Likewise, in Bandi’s The Accusation: Forbidden Stories from Inside North Korea (2014), the quotidian nature of starvation under relentless state observation creates an internal logic taken for granted by occupants of this world (in one instance, for example, the righteousness of a whole family line being made to suffer for one elder’s minor work error); yet there is also something joltingly alien, science-fictional, about it to those of us reading from positions of negligible food scarcity and greater personal freedom.

Both texts, along with a range of Eastern European tales that grapple with the surrealistic horrors of Communist regimes that oversaw famine, war, genocide, and displacement, came to mind while reading Elana Gomel’s The Hungry Ones (2018), a small-press book a bit rough around the editorial edges, but with powerful ideas advanced through alt-fantasy mythologies.

And yet, for all the real-world history behind this volume, a third, less drastic cultural reference will doubtless prove more familiar to many readers: Hayao Miyazaki’s Spirited Away (2001), in which a child crosses a divide and ends up in a world of curious spirit forms: a city that comes to life with its own trajectory, urgency, and preoccupations while our protagonist overcomes anxieties tangentially related to a different, subtler crisis in the family she’s lost along the way.

As in Miyazaki’s fantastic landscape, Gomel’s mysterious City is filled with creatures of unusual origin. The City is alive, we discover, and in the same, functional language used for farm animals, we learn that it “calves” slices of sentience called “tenants,” which fall into five loose categories that are explained to us as serves the story’s plot: trains, toads/ducks, flambeaus, khruts, and Buddhas (eidolons). Then there are the humans (dawns, noons, and dusks), the Pith, and the Hungry Ones. Consequently—also as in Spirited Away—our protagonist has a lot to learn about this city’s politics as she stumbles through it.
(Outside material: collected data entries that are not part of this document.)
-- ==== Sys2Proof/Machine/Regs.lean ====
section
/-!
DEFINITION. The register map of BAR0 (R419–R423): every 32-bit register word by kind and instance number, its offset, its reset value and
which of its bits software writes. Fields the hardware keeps (RO, ROS) have no place here: they are views of the block's own state.
-/
namespace Sys2Proof.Machine

/-- The registers of BAR0 (R421, R422), by mnemonic. -/
inductive RegKind where
  | hpGangCfg | hpPortSts | haFillSts | haDirCfg | haDirSts | haBiCfg
  | ncWayCfg | ncSts | ncRangeBaseLo | ncRangeBaseHi | ncRangeLen | ncRangeCtl | ncRangeSts | atwCfg | atpCfg
  | drSchedCfg | drRefCfg | drRefSts | drDuskCfg | drDuskSts | drTrnCtl | drTrnPat | drTrnSts | drTrnLane | drPhyAcc
  | drScrubCfg | drScrubSts | drChSts
  | nlWearCfg | nlWearRetire | nlWearSts | nlDriftCfg | nlAbsCfg | nlAbsLvl | nlAbsSts | nlGroupSts | nlTrainSts
  | trCfg | trFree | trRate | trReserve | trSts | trBudget
  | jeSts | pkCfg | pkSts | pkSpaceSel | pkSpaceSts | pkSpaceFree
  | cryKeySel | cryKeySts | cryKeyGen | cryTwCfg | crySts
  | qosClsCfg | qosTrk | qosTileSts | qosCbw | qosSts
  | dawnSts | fuseInfo | rstBlkCtl | rstClkSts
  | svPpSts | svFeedTel | svOrTemp | svPwr | svRailSts | svChCfg | svChSts | svTelA | svTelB | lsSts | lsSeq
  | fcSts | fcEn | fcForce | fcGrace | fcEscSts | fcCfg
  | cntWinCfg | cntWinSts | cntPortBw | cntClsBw
deriving DecidableEq, Repr

/-- What the map says of a register: its offset for tile 0 and instance 0, instances per tile (0: the register is device-wide), device-wide
instances, stride, reset value, and the bits of type RW, RWL and W1C. -/
structure RegDesc where
  base : Nat
  perTile : Nat
  count : Nat
  stride : Nat
  reset : Nat
  rw : Nat
  rwl : Nat
  w1c : Nat
deriving DecidableEq, Repr

def tileReg (base : Nat) (reset rw rwl w1c : Nat) : RegDesc := ⟨base, 1, 8, 0, reset, rw, rwl, w1c⟩
def unitReg (base k stride : Nat) (reset rw rwl w1c : Nat) : RegDesc := ⟨base, k, 8 * k, stride, reset, rw, rwl, w1c⟩
def wideReg (base n stride : Nat) (reset rw rwl w1c : Nat) : RegDesc := ⟨base, 0, n, stride, reset, rw, rwl, w1c⟩

/-- The map's row for each register, from the register tables of the chapters R421 and R422 name. -/
def regDesc : RegKind → RegDesc
  | .hpGangCfg => tileReg 0x02010000 0 0 0x3F 0
  | .hpPortSts => unitReg 0x02010100 8 0x10 0 0 0 0x2000
  | .haFillSts => tileReg 0x02020400 0 0 0 0
  | .haDirCfg => tileReg 0x02020000 7 0 7 0
  | .haDirSts => tileReg 0x02020010 0 0 0 0x80000000
  | .haBiCfg => tileReg 0x02020020 50 0 0xFFFF 0
  | .ncWayCfg => tileReg 0x02030000 0 0 0xFFFF 0
  | .ncSts => tileReg 0x02030010 0 0 0 0x80000000
  | .ncRangeBaseLo => tileReg 0x02030020 0 0xFFFFFFC0 0 0
  | .ncRangeBaseHi => tileReg 0x02030024 0 0xFFFF 0 0
  | .ncRangeLen => tileReg 0x02030028 0 0xFFFFFFFF 0 0
  | .ncRangeCtl => tileReg 0x0203002C 0 7 0 0
  | .ncRangeSts => tileReg 0x02030030 0 0 0 0x80000000
  | .atwCfg => wideReg 0x01001000 2 4 0 0 0 0
  | .atpCfg => tileReg 0x02030100 0x23 0 0xFF 0
  | .drSchedCfg => tileReg 0x02040000 0x32C10F40 0 0xFFFFFFFF 0
  | .drRefCfg => tileReg 0x02040010 0x7D41 0 0xFFF3 0
  | .drRefSts => unitReg 0x02041010 16 0x100 0 0 0 0x300
  | .drDuskCfg => tileReg 0x02040020 0x03E80000 0 0xFFFF0001 0
  | .drDuskSts => tileReg 0x02040024 0 0 0 0xFF00
  | .drTrnCtl => unitReg 0x02041040 16 0x100 0 0 0x7FFFF800 0
  | .drTrnPat => unitReg 0x02041044 16 0x100 1 0 0xC07FFFFF 0
  | .drTrnSts => unitReg 0x02041048 16 0x100 0 0 0 0x80000000
  | .drTrnLane => unitReg 0x0204104C 16 0x100 0 0 0 0
  | .drPhyAcc => unitReg 0x02041050 16 0x100 0 0 0x7FCF0000 0
  | .drScrubCfg => tileReg 0x02040030 0 0 0xFFFFF 0
  | .drScrubSts => unitReg 0x02041020 16 0x100 0 0 0 0
  | .drChSts => unitReg 0x02041000 16 0x100 0 0 0 0
  | .nlWearCfg => tileReg 0x02050020 0x190A00 0 0xFFFFFF 0
  | .nlWearRetire => tileReg 0x02050024 2000000000 0 0xFFFFFFFF 0
  | .nlWearSts => tileReg 0x02050028 0 0 0 0
  | .nlDriftCfg => tileReg 0x02050010 0x00A80C00 0 0xFFFFFF00 0
  | .nlAbsCfg => tileReg 0x02050000 0x00C84000 0 0xFFFFFFFF 0
  | .nlAbsLvl => tileReg 0x02050004 0x4B32 0 0xFFFF 0
  | .nlAbsSts => tileReg 0x02050008 0 0 0 0x80000000
  | .nlGroupSts => tileReg 0x02050030 0 0 0 0
  | .nlTrainSts => unitReg 0x02051000 40 0x40 0 0 0 0
  | .trCfg => tileReg 0x02060000 0x100123C1 0 0xFFFFFFFB 0
  | .trFree => tileReg 0x02060004 0x08000400 0 0xFFFFFFFF 0
  | .trRate => tileReg 0x02060008 0x02000400 0 0xFFFFFFFF 0
  | .trReserve => tileReg 0x0206000C 0x04000400 0 0xFFFFFFFF 0
  | .trSts => tileReg 0x02060010 0 0 0 0x40000000
  | .trBudget => unitReg 0x02060100 16 4 256 0 0xFFFF 0
  | .jeSts => tileReg 0x02070000 0 0 0 0
  | .pkCfg => tileReg 0x02080000 2 0 7 0
  | .pkSts => tileReg 0x02080010 0 0 0 0xC0000000
  | .pkSpaceSel => tileReg 0x02080020 0 0x3FF 0 0
  | .pkSpaceSts => tileReg 0x02080024 0 0 0 0
  | .pkSpaceFree => tileReg 0x02080028 0 0 0 0
  | .cryKeySel => wideReg 0x01002000 1 4 0 0xFFF 0 0
  | .cryKeySts => wideReg 0x01002004 1 4 0 0 0 0
  | .cryKeyGen => wideReg 0x01002008 1 4 0 0 0 0
  | .cryTwCfg => tileReg 0x02090000 16 0 0xFF 0
  | .crySts => tileReg 0x02090010 0 0 0 0
  | .qosClsCfg => wideReg 0x01003000 16 4 0x00400400 0 0xFFFC07FF 0
  | .qosTrk => unitReg 0x020A0000 16 4 0 0x1FFF 0 0
  | .qosTileSts => tileReg 0x020A0040 0 0 0 0
  | .qosCbw => unitReg 0x020A0100 64 4 0 0 0 0
  | .qosSts => wideReg 0x01003100 1 4 0 0 0 0
  | .dawnSts => wideReg 0x01004000 1 4 0 0 0 0
  | .fuseInfo => wideReg 0x01004004 1 4 0 0 0 0
  | .rstBlkCtl => tileReg 0x020B0000 0x3FF 0 0x3FF 0
  | .rstClkSts => tileReg 0x020B0004 0 0 0 0x80
  | .svPpSts => wideReg 0x04000000 1 4 0 0 0 0
  | .svFeedTel => wideReg 0x04000010 1 4 0 0 0 0
  | .svOrTemp => wideReg 0x04000014 1 4 0 0 0 0
  | .svPwr => wideReg 0x04000018 1 4 0 0 0 0
  | .svRailSts => wideReg 0x04000020 8 4 0 0 0 0
  | .svChCfg => wideReg 0x04000100 33 4 0x007D0404 0 0x00FF1FFF 0
  | .svChSts => wideReg 0x04000200 33 4 0 0 0 0
  | .svTelA => wideReg 0x04000300 33 8 0 0 0 0
  | .svTelB => wideReg 0x04000304 33 8 0 0 0 0
  | .lsSts => wideReg 0x04000800 1 4 0 0 0 0
  | .lsSeq => wideReg 0x04000804 1 4 0 0 0 0
  | .fcSts => wideReg 0x06000000 32 4 0 0 0 0xFFFFFFFF
  | .fcEn => wideReg 0x06000080 32 4 0xFFFFFFFF 0xFFFFFFFF 0 0
  | .fcForce => wideReg 0x06000100 32 4 0 0 0 0
  | .fcGrace => wideReg 0x06000200 4 4 5000 0 0xFFFF 0
  | .fcEscSts => wideReg 0x06000300 1 4 0 0 0 0
  | .fcCfg => wideReg 0x06001000 1024 4 0 0 0xF 0
  | .cntWinCfg => wideReg 0x05020000 8 0x10 0x800003E8 0x80003FFF 0 0
  | .cntWinSts => wideReg 0x05020004 8 0x10 0 0 0 0
  | .cntPortBw => wideReg 0x05021000 128 4 0 0 0 0
  | .cntClsBw => wideReg 0x05022000 512 4 0 0 0 0

/-- The reset value of an instance's software-written bits (R11). FC_CFG takes its class from the source map (R401). -/
def regReset (k : RegKind) (i : Nat) : W32 :=
  match k with
  | .fcCfg => BitVec.ofNat 32 (srcClass i)
  | _ => BitVec.ofNat 32 (regDesc k).reset

/-- All registers, for the search by offset. -/
def allRegs : List RegKind :=
  [.hpGangCfg, .hpPortSts, .haFillSts, .haDirCfg, .haDirSts, .haBiCfg, .ncWayCfg, .ncSts, .ncRangeBaseLo, .ncRangeBaseHi, .ncRangeLen,
   .ncRangeCtl, .ncRangeSts, .atwCfg, .atpCfg, .drSchedCfg, .drRefCfg, .drRefSts, .drDuskCfg, .drDuskSts] ++
  [.drTrnCtl, .drTrnPat, .drTrnSts, .drTrnLane, .drPhyAcc, .drScrubCfg, .drScrubSts, .drChSts, .nlWearCfg, .nlWearRetire, .nlWearSts,
   .nlDriftCfg, .nlAbsCfg, .nlAbsLvl, .nlAbsSts, .nlGroupSts, .nlTrainSts, .trCfg, .trFree, .trRate, .trReserve, .trSts, .trBudget] ++
  [.jeSts, .pkCfg, .pkSts, .pkSpaceSel, .pkSpaceSts, .pkSpaceFree, .cryKeySel, .cryKeySts, .cryKeyGen, .cryTwCfg, .crySts, .qosClsCfg,
   .qosTrk, .qosTileSts, .qosCbw, .qosSts, .dawnSts, .fuseInfo, .rstBlkCtl, .rstClkSts] ++
  [.svPpSts, .svFeedTel, .svOrTemp, .svPwr, .svRailSts, .svChCfg, .svChSts, .svTelA, .svTelB, .lsSts, .lsSeq, .fcSts, .fcEn, .fcForce,
   .fcGrace, .fcEscSts, .fcCfg, .cntWinCfg, .cntWinSts, .cntPortBw, .cntClsBw]

/-- The BAR0 offset of instance `i` (R421–R423). -/
def regAddr (k : RegKind) (i : Nat) : Nat :=
  let d := regDesc k
  if d.perTile = 0 then d.base + i * d.stride
  else d.base + (i / d.perTile) * 0x400000 + (i % d.perTile) * d.stride

/-- The instance of `k` at a BAR0 offset, if there is one. -/
def regInst (k : RegKind) (off : Nat) : Option Nat :=
  let d := regDesc k
  if d.perTile = 0 then
    let i := if d.stride = 0 then 0 else (off - d.base) / d.stride
    if d.base ≤ off ∧ i < d.count ∧ d.base + i * d.stride = off then some i else none
  else if off < d.base then none else
    let t := (off - d.base) / 0x400000
    let r := (off - d.base) % 0x400000
    let l := if d.stride = 0 then 0 else r / d.stride
    if t < 8 ∧ l < d.perTile ∧ l * d.stride = r then some (t * d.perTile + l) else none

/-- The register word at a 4-byte aligned BAR0 offset. -/
def regAt (off : Nat) : Option (RegKind × Nat) :=
  allRegs.findSome? (fun k => (regInst k off).map (fun i => (k, i)))

/-- The tile an instance belongs to; none for a device-wide register (R423). -/
def regTile (k : RegKind) (i : Nat) : Option Nat :=
  match k with
  | .svRailSts => none
  | .cntWinCfg | .cntWinSts => some i
  | .cntPortBw => some (i / 16)
  | .cntClsBw => some (i / 64)
  | _ => if (regDesc k).perTile = 0 then none else some (i / (regDesc k).perTile)

end Sys2Proof.Machine
end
Kora, though, is doubly ignorant at this novel’s outset, waking all alone in an abandoned sector with only hunger to guide her, having lost all personal memories. It’s a familiar storytelling device, but it’s put to sufficiently intriguing use as two critical plot points emerge: first, the existence of creatures that are not zombies but certainly suffer a similar loss of consciousness and raging appetite—the titular Hungry Ones—and second, the fact that Kora’s hunger can only be sated by the consumption of those monsters’ wretchedly diminished life forces.

Interspersed throughout the story are also passages from the “real” world—dream fragments that for me triggered remembrance of the aforementioned mass-starvation texts. The City in The Hungry Ones is highly Asiatic in its formation (Gomel’s website states that it was inspired by Hong Kong and Shanghai), but these dream sequences also resonate with Holodomor, the 1932-33 genocidal famine in Gomel’s birth country of Ukraine, then part of the Soviet Union.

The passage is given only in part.